Work instruction: Lines of the data that contain the word "keycntRel" are the ones to copy.
........
-- ==== Sys2Proof/Config.lean ====
section
/-! DEFINITION. The configuration record CFG of 00_scope.md R6, the profiles of R8, the constraints of R7, and the free
values of 93_implementation_defined.md. -/

namespace Sys2Proof

/-- Which chip an instance is (00_scope.md R6, `ROLE`). -/
inductive Role where
  /-- One chip: video and local keys. -/
  | single
  /-- The display chip of a two-chip system, its input chip attached (log 13). -/
  | display
  /-- The input chip of a two-chip system: the responder only. -/
  | input
  deriving DecidableEq, Repr

/-- The serialiser kind (00_scope.md R6, `SER_KIND`). -/
inductive SerKind where
  /-- A peripheral reads the row while the line is drawn. -/
  | spi
  /-- The interrupt handler shifts the row out itself. -/
  | bitbang
  deriving DecidableEq, Repr

/-- The buffer layout kind (00_scope.md R6, `LAYOUT`). -/
inductive Layout where
  | gfx1
  | gfx8
  | attr
  | text
  deriving DecidableEq, Repr

/-- The two row commands that `CMDSEQ` chooses from (00_scope.md R6). -/
inductive RowCmd where
  | rowHigh
  | rowLow
  deriving DecidableEq, Repr

/-- One video profile: what `MODE` selects (00_scope.md R6, 10_state.md R21). -/
structure VideoProfile where
  /-- Vertical line counts and their total. -/
  vActive : Nat
  vFp : Nat
  vSync : Nat
  vBp : Nat
  vTotal : Nat
  /-- Horizontal counts and pixel clock: informative, no rule reads them (R6). -/
  hActive : Nat
  hFp : Nat
  hSync : Nat
  hBp : Nat
  hTotal : Nat
  pixclkHz : Nat
  layout : Layout
  /-- Frame buffer bytes per row, rows, total, and raster lines per row. -/
  fbPitch : Nat
  fbRows : Nat
  fbSize : Nat
  lpr : Nat
  /-- Attribute buffer bytes per row, rows, total, raster lines per row, frame buffer bytes per attribute byte. -/
  atPitch : Nat
  atRows : Nat
  atSize : Nat
  lpar : Nat
  cellW : Nat
  /-- Text layout: glyph lines per character, raster lines per glyph line, and the font bytes in the order of
  20_memory.md R65 (`FN[code * CHAR_H + gl]`). -/
  charH : Nat
  lpg : Nat
  font : List Byte
  deriving DecidableEq, Repr

/-- The byte values of the link's codes, all OPEN (00_scope.md R6; 30_encoding.md R92, R94). -/
structure WireCodes where
  cmdSync : Byte
  cmdRowHigh : Byte
  cmdRowLow : Byte
  rspSyncAck : Byte
  deriving DecidableEq, Repr

/-- The configuration record CFG (00_scope.md R6). `MODE` indexes `profiles`. -/
structure Cfg where
  role : Role
  serKind : SerKind
  profiles : List VideoProfile
  nkey : Nat
  keycntPress : Byte
  keycntRepeat : Byte
  keycntRel : Byte
  queueCap : Nat
  nrow : Nat
  ncol : Nat
  /-- `CMDSEQ[r]`: the command used to scan row `r`. -/
  cmdSeq : List RowCmd
  codes : WireCodes
  /-- `REMAP[b]` at position `b`, 256 entries. -/
  remap : List Byte
  /-- `KEYMAP(r, c)` at position `r * NCOL + (c - 1)`. -/
  keymap : List Nat
  /-- The raw column pins the variant has, bit `j` for pin `j` (10_state.md R49): a parameter of the model's own (log 31). -/
  colPins : BitVec 10
  deriving DecidableEq, Repr

/-- `FRAME_W`, the width of FrameCounter in bits (00_scope.md R6, decision D3). -/
def frameW : Nat := 32

/-- `QUEUE_SLOTS = QUEUE_CAP + 1` (00_scope.md R6). -/
def Cfg.queueSlots (c : Cfg) : Nat := c.queueCap + 1

/-- What triggers the debounce scan step (00_scope.md R6, `KEY_SCAN_SRC`): fixed by `ROLE`. -/
inductive KeyScanSrc where
  | keyTick
  | slotScan
  | none
  deriving DecidableEq, Repr

/-- `KEY_SCAN_SRC` of a configuration (00_scope.md R6). -/
def Cfg.keyScanSrc (c : Cfg) : KeyScanSrc :=
  match c.role with
  | .single => .keyTick
  | .display => .slotScan
  | .input => .none

/-- A byte that no rule constrains: `draw(byte)` of 00_scope.md R10, used by 20_memory.md R80. The `n`-th draw of a run
is `freeByte n`; nothing in Lean can evaluate it (log 10). -/
opaque freeByte : Nat → BitVec 8

/-- The vertical and buffer constraints of 00_scope.md R7 and R124 for one profile, and the sizes 20_memory.md R60 gives AT
and FN by layout (log 15). -/
def VideoProfile.legal (p : VideoProfile) : Bool :=
  p.vTotal == p.vActive + p.vFp + p.vSync + p.vBp && decide (p.vTotal ≤ 65535)
    && decide (0 < p.vActive) && decide (0 < p.vFp) && decide (0 < p.vSync) && decide (0 < p.vBp)
    && p.fbSize == p.fbPitch * p.fbRows && decide (0 < p.fbPitch) && decide (0 < p.lpr)
    && decide (p.fbRows * p.lpr ≤ p.vActive)
    && (match p.layout with
        | .gfx1 => p.atSize == 0 && p.font.isEmpty
        | .gfx8 => p.atSize == 0 && p.font.isEmpty
        | .attr => p.font.isEmpty && p.atSize == p.atPitch * p.atRows && decide (0 < p.lpar) && decide (0 < p.cellW)
            && decide (p.fbRows * p.lpr ≤ p.atRows * p.lpar) && decide (p.fbPitch ≤ p.atPitch * p.cellW)
        | .text => p.atSize == 0 && decide (0 < p.charH) && decide (0 < p.lpg) && p.lpr == p.charH * p.lpg
            && p.font.length == 256 * p.charH)

/-- The command bytes are pairwise distinct (00_scope.md R7). -/
def WireCodes.distinct (k : WireCodes) : Bool :=
  k.cmdSync != k.cmdRowHigh && k.cmdSync != k.cmdRowLow && k.cmdRowHigh != k.cmdRowLow

/-- The constraints of 00_scope.md R7 on the fields only `ROLE = DISPLAY` has. -/
def Cfg.legalDisplay (c : Cfg) : Bool :=
  c.profiles.all (fun p => decide (2 * c.nrow + 3 ≤ p.vBp))
    && decide (7 ≤ c.ncol) && decide (c.ncol ≤ 10)
    && c.nkey == c.nrow * c.ncol
    && c.cmdSeq.length == c.nrow
    && c.remap.length == 256 && c.remap.all (fun b => decide (b.toNat < 32))
    && c.keymap.length == c.nrow * c.ncol && decide c.keymap.Nodup
    && c.keymap.all (fun k => decide (k < c.nkey))

/-- The variant has as many raw column pins as logical columns (log 31). -/
def Cfg.pinsOk (c : Cfg) : Bool := ((List.range 10).filter (fun j => c.colPins.getLsbD j)).length == c.ncol

/-- A legal CFG (00_scope.md R7; 93_implementation_defined.md U13). `ROLE = INPUT` is the same two-chip system seen from
its other chip, so its link bytes are distinct too. -/
def Cfg.legal (c : Cfg) : Bool :=
  !c.profiles.isEmpty && decide (c.profiles.length ≤ 256) && c.profiles.all VideoProfile.legal
    && c.keycntPress != 0 && c.keycntRepeat != 0 && c.keycntRel != 0
    && decide (1 ≤ c.queueCap) && decide (1 ≤ c.nkey) && decide (c.nkey ≤ 255)
    && (match c.role with
        | .single => true
        | .display => c.codes.distinct && c.legalDisplay && c.pinsOk
        | .input => c.codes.distinct && c.pinsOk)

namespace Config

/-- Profile `VGA480` with layout `G160x120` (00_scope.md R8). The three horizontal porch and sync counts are general
knowledge (93_implementation_defined.md G1) and are read by nothing (log 20). R8 gives it no attribute and no text parameters,
which R6 leaves OPEN: that they are 0, and the font empty, is the model's choice (DESIGN CHOICE, log 32); AT and FN have size
0 in this layout (20_memory.md R60). -/
def vga480 : VideoProfile where
  vActive := 480
  vFp := 10
  vSync := 2
  vBp := 33
  vTotal := 525
  hActive := 640
  hFp := 16
  hSync := 96
  hBp := 48
  hTotal := 800
  pixclkHz := 25175000
  layout := .gfx1
  fbPitch := 20
  fbRows := 120
  fbSize := 2400
  lpr := 4
  atPitch := 0
  atRows := 0
  atSize := 0
  lpar := 0
  cellW := 0
  charH := 0
  lpg := 0
  font := []

/-- Profile `TEST60`, the spec's own small profile for test vectors (00_scope.md R8, decision D5). R8 gives it no
horizontal counts and no pixel clock: that it has those of `VGA480` is the model's choice (DESIGN CHOICE, log 25), and
nothing reads them. Its attribute and text parameters are 0 in the same way (log 32). -/
def test60 : VideoProfile :=
  { vga480 with
    vActive := 40, vFp := 4, vSync := 2, vBp := 14, vTotal := 60, fbPitch := 2, fbRows := 10, fbSize := 20, lpr := 4 }

/-- The default byte values of the link (30_encoding.md R92, R94; decision D12). -/
def codes : WireCodes where
  cmdSync := 0x53
  cmdRowHigh := 0x48
  cmdRowLow := 0x4C
  rspSyncAck := 0x41

/-- One entry of the default remap table: the low five bits inverted and reversed, bits 7:5 ignored
(42_remote_io_protocol.md R190). -/
def remapByte (b : Byte) : Byte :=
  0#3 ++ (BitVec.ofBool (!b.getLsbD 0) ++ BitVec.ofBool (!b.getLsbD 1) ++ BitVec.ofBool (!b.getLsbD 2)
    ++ BitVec.ofBool (!b.getLsbD 3) ++ BitVec.ofBool (!b.getLsbD 4))

/-- The default remap table (42_remote_io_protocol.md R190; decision D15). -/
def remap : List Byte := (List.range 256).map (fun n => remapByte (BitVec.ofNat 8 n))

/-- The configuration of the machine `State.reset` starts from (log 1): a two-chip system with the source's one profile
and the defaults and examples of 00_scope.md R6. -/
def default : Cfg where
  role := .display
  serKind := .spi
  profiles := [vga480]
  nkey := 20
  keycntPress := 5
  keycntRepeat := 2
  keycntRel := 3
  queueCap := 4
  nrow := 2
  ncol := 10
  cmdSeq := [.rowLow, .rowHigh]
  codes := codes
  remap := remap
  keymap := List.range 20
  colPins := 0x3FF

end Config

end Sys2Proof
end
........
Reply:
  keycntRel : Byte
    && c.keycntPress != 0 && c.keycntRepeat != 0 && c.keycntRel != 0
  keycntRel := 3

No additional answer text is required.